Разве вы здесь не поэтому?
«Да, наверное, это так. Понимаете, мне скоро сорок пять, большинство лет я отдала заботам о других. Я была занята тысячью и одной вещью целый день и каждый день. Муж умер пять лет назад, и с тех пор я была занята детьми больше обычного. А сейчас, странным образом, я все время думаю о себе. На днях я с моей невесткой посетила вашу беседу, и что-то в моем сердце защемило, то, что, как я всегда знала, было там. Я не могу очень хорошо это выразить, и надеюсь, что вы поймете, о чем таком я хочу поговорить».
Можно помочь вам?
«Хотелось бы, чтобы вы помогли».
Трудно быть простым прямо до конца чего-нибудь, не так ли? Мы испытываем что-то, что само по себе является простым, но вскоре оно становится сложным. Трудно удержать его в пределах границ его первоначальной простоты. Разве вы не чувствуете, что это так?
«В некотором смысле, да. В моем сердце есть что-то простое, но я не знаю, что все это означает».
Вы сказали, что любите ваших детей. Каково значение того слова «любовь»?

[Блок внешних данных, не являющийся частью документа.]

-- ==== Sys2Proof/Laws/State.lean ====
section
/-! SUPPORT. What each update of the state leaves in each field: one lemma per field per update, each true by rfl. -/

namespace Sys2Proof.Machine

/-! ## Fields after an update -/

@[simp] theorem State.setV_v (s : State) (x : Reg) (b : Byte) : (s.setV x b).v = s.v.set x.toNat b x.isLt := rfl
@[simp] theorem State.setV_i (s : State) (x : Reg) (b : Byte) : (s.setV x b).i = s.i := rfl
@[simp] theorem State.setV_pc (s : State) (x : Reg) (b : Byte) : (s.setV x b).pc = s.pc := rfl
@[simp] theorem State.setV_stack (s : State) (x : Reg) (b : Byte) : (s.setV x b).stack = s.stack := rfl
@[simp] theorem State.setV_sp (s : State) (x : Reg) (b : Byte) : (s.setV x b).sp = s.sp := rfl
@[simp] theorem State.setV_mem (s : State) (x : Reg) (b : Byte) : (s.setV x b).mem = s.mem := rfl
@[simp] theorem State.setV_fb (s : State) (x : Reg) (b : Byte) : (s.setV x b).fb = s.fb := rfl
@[simp] theorem State.setV_dirty (s : State) (x : Reg) (b : Byte) : (s.setV x b).dirty = s.dirty := rfl
@[simp] theorem State.setV_dt (s : State) (x : Reg) (b : Byte) : (s.setV x b).dt = s.dt := rfl
@[simp] theorem State.setV_st (s : State) (x : Reg) (b : Byte) : (s.setV x b).st = s.st := rfl
@[simp] theorem State.setV_sounding (s : State) (x : Reg) (b : Byte) : (s.setV x b).sounding = s.sounding := rfl
@[simp] theorem State.setV_faulted (s : State) (x : Reg) (b : Byte) : (s.setV x b).faulted = s.faulted := rfl
@[simp] theorem State.setV_cause (s : State) (x : Reg) (b : Byte) : (s.setV x b).cause = s.cause := rfl
@[simp] theorem State.setV_info (s : State) (x : Reg) (b : Byte) : (s.setV x b).info = s.info := rfl
@[simp] theorem State.setV_toggles (s : State) (x : Reg) (b : Byte) : (s.setV x b).toggles = s.toggles := rfl
@[simp] theorem State.setV_ended (s : State) (x : Reg) (b : Byte) : (s.setV x b).ended = s.ended := rfl
@[simp] theorem State.setV_events (s : State) (x : Reg) (b : Byte) : (s.setV x b).events = s.events := rfl
@[simp] theorem State.setV_turns (s : State) (x : Reg) (b : Byte) : (s.setV x b).turns = s.turns := rfl
@[simp] theorem State.setV_iter (s : State) (x : Reg) (b : Byte) : (s.setV x b).iter = s.iter := rfl
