theorem Memory.read_writeBytes_inside {k : Nat} (hk : k < bs.length) : (m.writeBytes a bs).read (a + k) = bs.getD k 0 := by
  rw [Memory.read_writeBytes bs m a _ h, if_pos (by omega), Nat.add_sub_cancel_left]

theorem Memory.read_writeBytes_outside {c : Nat} (hc : c < a ∨ a + bs.length ≤ c) : (m.writeBytes a bs).read c = m.read c := by
  rw [Memory.read_writeBytes bs m a c h, if_neg (by omega)]

end

/-! ## The reset contents of memory (R14, R46) -/

theorem unlistedByte_font {d j : Nat} (hd : d < 16) (hj : j < 5) :
    unlistedByte (0x050 + 5 * d + j) = (fontGlyphs.getD d []).getD j 0 := by
  have hdigit : (0x050 + 5 * d + j - 0x050) / 5 = d := by omega
  have hrow : (0x050 + 5 * d + j - 0x050) % 5 = j := by omega
  rw [unlistedByte, if_pos (by omega), hdigit, hrow]

theorem unlistedByte_outside_font {a : Nat} (ha : a < 0x050 ∨ 0x0A0 ≤ a) : unlistedByte a = 0 := if_neg (by omega)

/-- Reset memory lists no address. -/
theorem State.reset_read (a : Nat) : State.reset.mem.read a = unlistedByte a := rfl

/-! ## The other fields after reset (R210) -/

theorem State.reset_getV (x : Reg) : State.reset.getV x = 0 := Vector.getElem_replicate x.isLt

theorem State.reset_entry (j : Nat) : State.reset.entry j = 0 := by
  rw [State.entry, State.reset, Vector.getElem?_replicate]
  split <;> rfl

/-- Settles O13: memory reads as the reset contents, and no register, stack entry or cell is set. -/
theorem resetState : Obligations.ResetState := by
  refine ⟨fun d j hd hj => ?_, fun a ha => ?_, State.reset_getV, rfl, rfl, rfl, State.reset_entry, Grid.get_blank, rfl,
    rfl, rfl, rfl, rfl, rfl, rfl, rfl, rfl, rfl, rfl, rfl⟩
  · rw [State.reset_read, unlistedByte_font hd hj]
  · rw [State.reset_read, unlistedByte_outside_font ha]

/-- Settles O15: the font covers exactly the addresses at which the reset contents may differ from zero. -/
theorem resetWithParameters : Obligations.ResetWithParameters := by
  intro g font
  have hlen : font.toList.length = 80 := font.length_toList
  have hfit : 0x050 + font.toList.length ≤ 4096 := by omega
  refine ⟨fun j hj => ?_, fun a ha => ?_, Memory.wf_writeBytes font.toList [] 0x050 rfl, rfl, rfl⟩
  · have hread := Memory.read_writeBytes_inside (m := []) hfit (hlen.symm ▸ hj)
    rwa [List.getD_eq_getElem _ _ (hlen.symm ▸ hj), Vector.getElem_toList] at hread
  · calc (State.resetWith g font).mem.read a
      _ = State.reset.mem.read a := Memory.read_writeBytes_outside hfit (by omega)
      _ = 0 := unlistedByte_outside_font ha

/-! ## Program load (R214, R191) -/

theorem loadProgram_ok {image : List Byte} (s : State) (h : image.length ≤ 3584) :
    loadProgram image s = .ok { s with mem := s.mem.writeBytes 0x0200 image } := if_neg (by omega)

theorem loadProgram_error {image : List Byte} (s : State) (h : 3584 < image.length) : loadProgram image s = .error .imageTooLong := if_pos h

«Я сказала вам, что это означает. Любить детей – значит заботиться о них, следить, чтобы они не причинили себе вреда, чтобы они не наделали слишком много ошибок. Это значит помогать им готовиться к хорошей работе, видеть их счастливо женатых и так далее».
И это все?
«Чего же больше может сделать мать?»
Если позволите спросить, ваша любовь к вашим детям заполняет вашу жизнь целиком, или только ее часть?
«Нет, – призналась она. – Я люблю их, но это никогда не заполняло мою жизнь целиком. Взаимоотношения с моим мужем – это было другое. Он мог бы заполнить мою жизнь, но не дети. И теперь, когда они выросли, они живут своей жизнью. Они любят меня, и я люблю их, но отношения между мужчиной и его женой другие, и они найдут свою полноту жизни в женитьбе на достойной женщине».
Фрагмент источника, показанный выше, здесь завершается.